"Analyze" feature - don't see all crawled pages
« on: May 09, 2008, 08:49:46 PM »
From documentation:

"Analyze" feature allows you to easily investigate the site structure. It represents the tree-like list of directories of your website, indicating the number of pages in every folder. You can expand/collapse the tree parts by clicking the
  • signs.[/i][/b]

    When I try to use this feature, there's an "X" (main folder) and numbers  "- 382 (473)". Does it mean 382 pages out of 473 have been indexed? Hope not.

    When I expand this folder by clicking on the "X", I see only few pages from the main folder, and found out that those end with the trailing slash (/), which made me little mad at myself. I try to validate my pages, but sometimes I forget to add trailing slash to the end of my url's. I know it's not required for validation, but is usually good practice. But, the fact is that the 'Analyze' feature did find in my case only url's with the trailing slash. I wonder why?

    Further, it DID find one of subdirectories that I wanted indexed and it did put the "X" sign in front of it but is showing only 5 out of 11 pages there. Guess what, once again those url's  with a slash at the end.

    Then something that puzzles me the most. It is showing one subdirectory without the "X" and I can not expand it to see what is indexed. It shows "-9" which IS in turn how many pages are supposed to be there, but why it doesn't show it as a folder?  Looking at the tree structure on Analyze page, it looks more like this folder is inside another subfolder,  and IS NOT. It is a subfolder of the main ([ External links are visible to forum administrators only ]).
    So, it is all confusing and although looking at the XML file I find so far most of my pages, I wonder how robots like this actually SEE my site and its structure.

    And one more question: does it make a difference if the starting page is something like:
    [ External links are visible to forum administrators only ] OR
    [ External links are visible to forum administrators only ]
    ?

    Oleg, if you need me to PM you my URL please let me know. Other than that, this is one wonderful piece of program. Very pleased to have it. Like everything else, it will get even better with time.

    Thanks.

    Nermi 
Re: "Analyze" feature - don't see all crawled pages
« Reply #1 on: May 10, 2008, 07:14:26 PM »
Hello,

the "expand tree" links
  • are only displayed for folders that contain other subfolders inside.

Also, the tree does NOT include regular pages URLs, but only *folders*, i.e. this is not a sitemap, but just a "site structure" to analyze.
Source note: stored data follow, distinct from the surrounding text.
-- ==== Sys2Proof/Machine/Ops.lean ====
section
/-! DEFINITION. The named operations: the index spaces, the sequencer, the wires' record, the trace, reset, and the transfers
at a clock edge. The block takes no exception (R78, R84), so reset is the only entry shared by all of it. -/

namespace Sys2Proof.Machine

/-- The element at an index, none where nothing is listed. -/
def Memory.read {w : Nat} : Memory w → Nat → Option (BitVec w)
  | [], _ => none
  | (j, v) :: rest, i => if i = j then some v else Memory.read rest i

/-- Set the element at an index, keeping the indexes strictly rising. -/
def Memory.write {w : Nat} (i : Nat) (v : BitVec w) : Memory w → Memory w
  | [] => [(i, v)]
  | (j, u) :: rest =>
    if i < j then (i, v) :: (j, u) :: rest
    else if i = j then (i, v) :: rest
    else (j, u) :: Memory.write i v rest

/-- The canonical form: indexes strictly rising. Nothing an index could list equals "no value". -/
def Memory.wf {w : Nat} : Memory w → Bool
  | [] => true
  | [_] => true
  | (i, _) :: (j, v) :: rest => decide (i < j) && Memory.wf ((j, v) :: rest)

/-- `GridRead(i)` of the current frame (R27): none before the word at index `i` has been presented. -/
def State.gridRead (s : State) (i : Nat) : Option PixWord :=
  Memory.read s.grid i

/-- A consumer's read of BUF at index `i`; a position no DOT has written holds no value (R24, D22). The block itself never
reads BUF (R28). -/
def State.bufRead (s : State) (i : Nat) : Except Fault (BitVec 1) :=
  match Memory.read s.buf i with
  | some b => .ok b
  | none => .error (.unwrittenDot i)

/-- The linear index `y × W + x`, a value of 2 × DIM_BITS bits (R15, R26). -/
def Sequencer.index (q : Sequencer) : BitVec (q.dimBits + q.dimBits) :=
  q.y.setWidth (q.dimBits + q.dimBits) * q.W.setWidth (q.dimBits + q.dimBits) + q.x.setWidth (q.dimBits + q.dimBits)

/-- The number of elements W×H of the frame's spaces (R25). -/
def Sequencer.size (q : Sequencer) : Nat :=
  q.W.toNat * q.H.toNat

/-- The pixel at the cursor is the one at (W − 1, H − 1) (R70). -/
def Sequencer.isLast (q : Sequencer) : Bool :=
  !decide (q.x.toNat + 1 < q.W.toNat) && !decide (q.y.toNat + 1 < q.H.toNat)

/-- The sequencer after a STEP (R70): next column, row wrap, or the end of the frame. -/
def Sequencer.advance (q : Sequencer) : Sequencer :=
  if q.x.toNat + 1 < q.W.toNat then { q with x := q.x + 1 }
  else if q.y.toNat + 1 < q.H.toNat then { q with x := 0, y := q.y + 1 }
  else Sequencer.idle q.dimBits

/-- The sequencer of an instance with DIM_BITS = `n` at the first pixel of a W×H frame (R69). -/
def Sequencer.launch (n w h : Nat) : Sequencer :=
  ⟨n, .run, BitVec.ofNat n w, BitVec.ofNat n h, 0, 0⟩

/-- `emit E` (R9, R21). -/
def State.emit (s : State) (e : Event) : State :=
  { s with trace := s.trace ++ [e] }

/-- Replace the wires' record. -/
def State.withWires (s : State) (w : Wires) : State :=
  { s with wires := w }

/-- Replace the sequencer's registers. -/
def State.withSeq (s : State) (q : Sequencer) : State :=
  { s with seq := q }

/-- Load the `done` register, which every edge overwrites (R18). -/
def State.withDone (s : State) (d : Bool) : State :=
  { s with done := d }

/-- Replace the host's side. -/
def State.withHost (s : State) (h : HostSide) : State :=
  { s with host := h }

/-- New, empty GRID and BUF spaces: there is one of each per frame (R25). -/
def State.openSpaces (s : State) : State :=
  { s with grid := [], buf := [] }

/-- `GridRead(i)`: the sample presented at index `i` is what GRID holds there (R27); log 6. -/
def State.present (s : State) (i : Nat) (p : PixelSample) : State :=
  { s with grid := Memory.write i p.word s.grid }

/-- `BufWrite(i, bit)` (R28). -/
def State.bufWrite (s : State) (i : Nat) (bit : BitVec 1) : State :=
  { s with buf := Memory.write i bit s.buf }

/-- The channel wires carry the sample's fields (R14, R46). -/
def Wires.load (p : PixelSample) (w : Wires) : Wires :=
  { w with red := some p.red, green := some p.green, blue := some p.blue, alpha := some p.alpha }

/-- SUM3 produces `sum` (R53). -/
def Wires.sum3 (p : PixelSample) (w : Wires) : Wires :=
  { w with sum := some (Machine.sum3 p.red p.green p.blue) }

/-- DIV3 produces `avg` (R54). -/
def Wires.div3 (p : PixelSample) (w : Wires) : Wires :=
  { w with avg := some (Machine.div3 (Machine.sum3 p.red p.green p.blue)) }

/-- THRESH produces `whiteness` (R57). -/
def Wires.thresh (p : PixelSample) (w : Wires) : Wires :=
  { w with whiteness := some (whitenessOf p) }

/-- INV produces `base_black` (R59). -/
def Wires.inv (p : PixelSample) (w : Wires) : Wires :=
  { w with baseBlack := some (Machine.inv (whitenessOf p)) }

/-- ASHAMT produces `shamt` (R60). -/
def Wires.ashamt (p : PixelSample) (w : Wires) : Wires :=
  { w with shamt := some (Machine.ashamt p.alpha) }

/-- SHMUX produces `final_black` (R61). -/
def Wires.shmux (p : PixelSample) (w : Wires) : Wires :=
  { w with finalBlack := some (Machine.shmux (Machine.inv (whitenessOf p)) (Machine.ashamt p.alpha)) }

/-- LUMA: DIV3 after SUM3 (R52, R55). -/
def Wires.luma (p : PixelSample) (w : Wires) : Wires :=
  Wires.div3 p (Wires.sum3 p w)

/-- AINV: SHMUX of INV and ASHAMT (R52, R62). -/
def Wires.ainv (p : PixelSample) (w : Wires) : Wires :=
  Wires.shmux p (Wires.ashamt p (Wires.inv p w))

/-- PIXEL: the channels, then LUMA, THRESH and AINV (R52, R65). -/
def Wires.pixel (p : PixelSample) (w : Wires) : Wires :=
  Wires.ainv p (Wires.thresh p (Wires.luma p (Wires.load p w)))

/-- LDPIX at index `i` (R67): the sample is read from GRID and its channels appear on the wires. -/
def State.loadPixel (s : State) (i : Nat) (p : PixelSample) : State :=
  (s.present i p).withWires (s.wires.load p)

/-- STBIT at index `i` (R68): the bit is stored and `DOT(i, bit)` emitted. -/
def State.storeBit (s : State) (i : Nat) (bit : BitVec 1) : State :=
  (s.bufWrite i bit).emit (.dot i bit)

/-- The end of a STEP (R70): the cursor advances; after the last pixel the frame ends, `DONE` is emitted and `done` pulses. -/
def State.advance (s : State) : State :=
  if s.seq.isLast then ((s.withSeq s.seq.advance).withDone true).emit .done
  else (s.withSeq s.seq.advance).withDone false

/-- An edge at which no transfer happens changes nothing but the `done` register (R18, R70). -/
def State.noTransfer (s : State) : State :=
  s.withDone false

/-- The access shared by LDPIX, STBIT and STEP: in RUN, at the cursor's index, which lies inside the frame; in IDLE it is not
enabled and the state is `waiting` (R67, R70). -/
def State.atCursor (s waiting : State) (access : Nat → State) : Host.Outcome State Fault Refusal :=
  match s.seq.phase with
  | .idle => .next waiting
  | .run =>
    if s.seq.index.toNat < s.seq.size then .next (access s.seq.index.toNat)
    else .fault (.outsideFrame s.seq.index.toNat)

/-- A descriptor accepted in IDLE (R69): an empty frame is done at once and the registers stay; otherwise the frame runs. -/
def State.startFrame (s : State) (w h : Nat) : State :=
  if w = 0 ∨ h = 0 then ((s.openSpaces.emit (.start w h)).withDone true).emit .done
  else ((s.openSpaces.emit (.start w h)).withSeq (Sequencer.launch s.seq.dimBits w h)).withDone false

/-- Reset (R94): everything of the block and the trace to the reset state; what the host offers is the host's (log 20). -/
def State.applyReset (s : State) : State :=
  (State.resetAt s.seq.dimBits).withHost s.host

/-- The coming edge is used up. -/
def State.tick (s : State) : State :=
  s.withHost { s.host with edges := s.host.edges.tail }

/-- The transfer of the coming edge, if any (R20): a descriptor when `start_valid & start_ready`, a pixel word (and its dot)
when `pix_valid & pix_ready`. -/
def State.transfer (s : State) : Option Beat :=
  if s.startValid && s.startReady then s.host.descriptors.head?.map .desc
  else if s.pixValid && s.pixReady then s.host.pixels.head?.map .pix
  else none

/-- The host's offer has been taken (R99: each word exactly once). A dot beat is the block's own. -/
def State.accept (s : State) : Beat → State
  | .pix _ => s.withHost { s.host with pixels := s.host.pixels.tail }
  | .desc _ => s.withHost { s.host with descriptors := s.host.descriptors.tail }
  | .dot _ => s

/-- Words that found the block IDLE stay offered (R41). -/
def State.returnWords (s : State) (ps : List PixelSample) : State :=
  s.withHost { s.host with pixels := ps.map PixelSample.word ++ s.host.pixels }

/-- The word the host places for `withFetchWord`: a pixel word as it is, and for a dot beat a pixel whose dot is that bit. -/
def State.fetchPixel (nbits w : Nat) : PixWord :=
  if nbits = 32 then BitVec.ofNat _ w else if w % 2 = 1 then 0x000000FF#32 else 0x00000000#32

/-- One operation after another, stopping where one stops. -/
def andThen (o : Host.Outcome State Fault Refusal) (f : State → Host.Outcome State Fault Refusal) :
    Host.Outcome State Fault Refusal :=
  match o with
  | .next s => f s
  | .fault r => .fault r
  | .refused r => .refused r

end Sys2Proof.Machine
end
The numbers mean how many pages are found in that particular folder and total number of pages in that folder AND all subfolder.
I hope that makes sense :)
Re: "Analyze" feature - don't see all crawled pages
« Reply #2 on: May 12, 2008, 01:57:34 PM »
If that is the case, then the program has found "folders" that don't exist. It treats some of my regular url's as folders. Those url's with trailing slash (/).  ???


Nermi
Re: "Analyze" feature - don't see all crawled pages
« Reply #3 on: May 12, 2008, 09:25:32 PM »
Hello,

those entries are not folders on your server, but "folder-like" parts of your URLs.
Re: "Analyze" feature - don't see all crawled pages
« Reply #4 on: May 13, 2008, 12:26:26 AM »
Do you mind explaining a "folder-like" thing a little bit more?
Regular URL that looks like a folder? Why?

Thanks.

Nermi
Re: "Analyze" feature - don't see all crawled pages
« Reply #5 on: May 14, 2008, 12:52:19 AM »
Yes, an URL that looks like a folder.
Again - analyze page is aimed to create a "structure" of the site, it does NOT reflect real URLs, but just the "tree" of subfolders extracted from URLs.
Re: "Analyze" feature - don't see all crawled pages
« Reply #6 on: May 14, 2008, 01:19:46 PM »
10 years in Web programming and I never heard about regular URL's that "look like a folder".

Nermi
Re: "Analyze" feature - don't see all crawled pages
« Reply #7 on: May 14, 2008, 11:11:11 PM »
I'm not sure I understand what exactly is the problem in this case, can you describe it? That page is not visible to your website visitors and is provided as an illustration for the website structure for the site administrator. You should not even click on those links.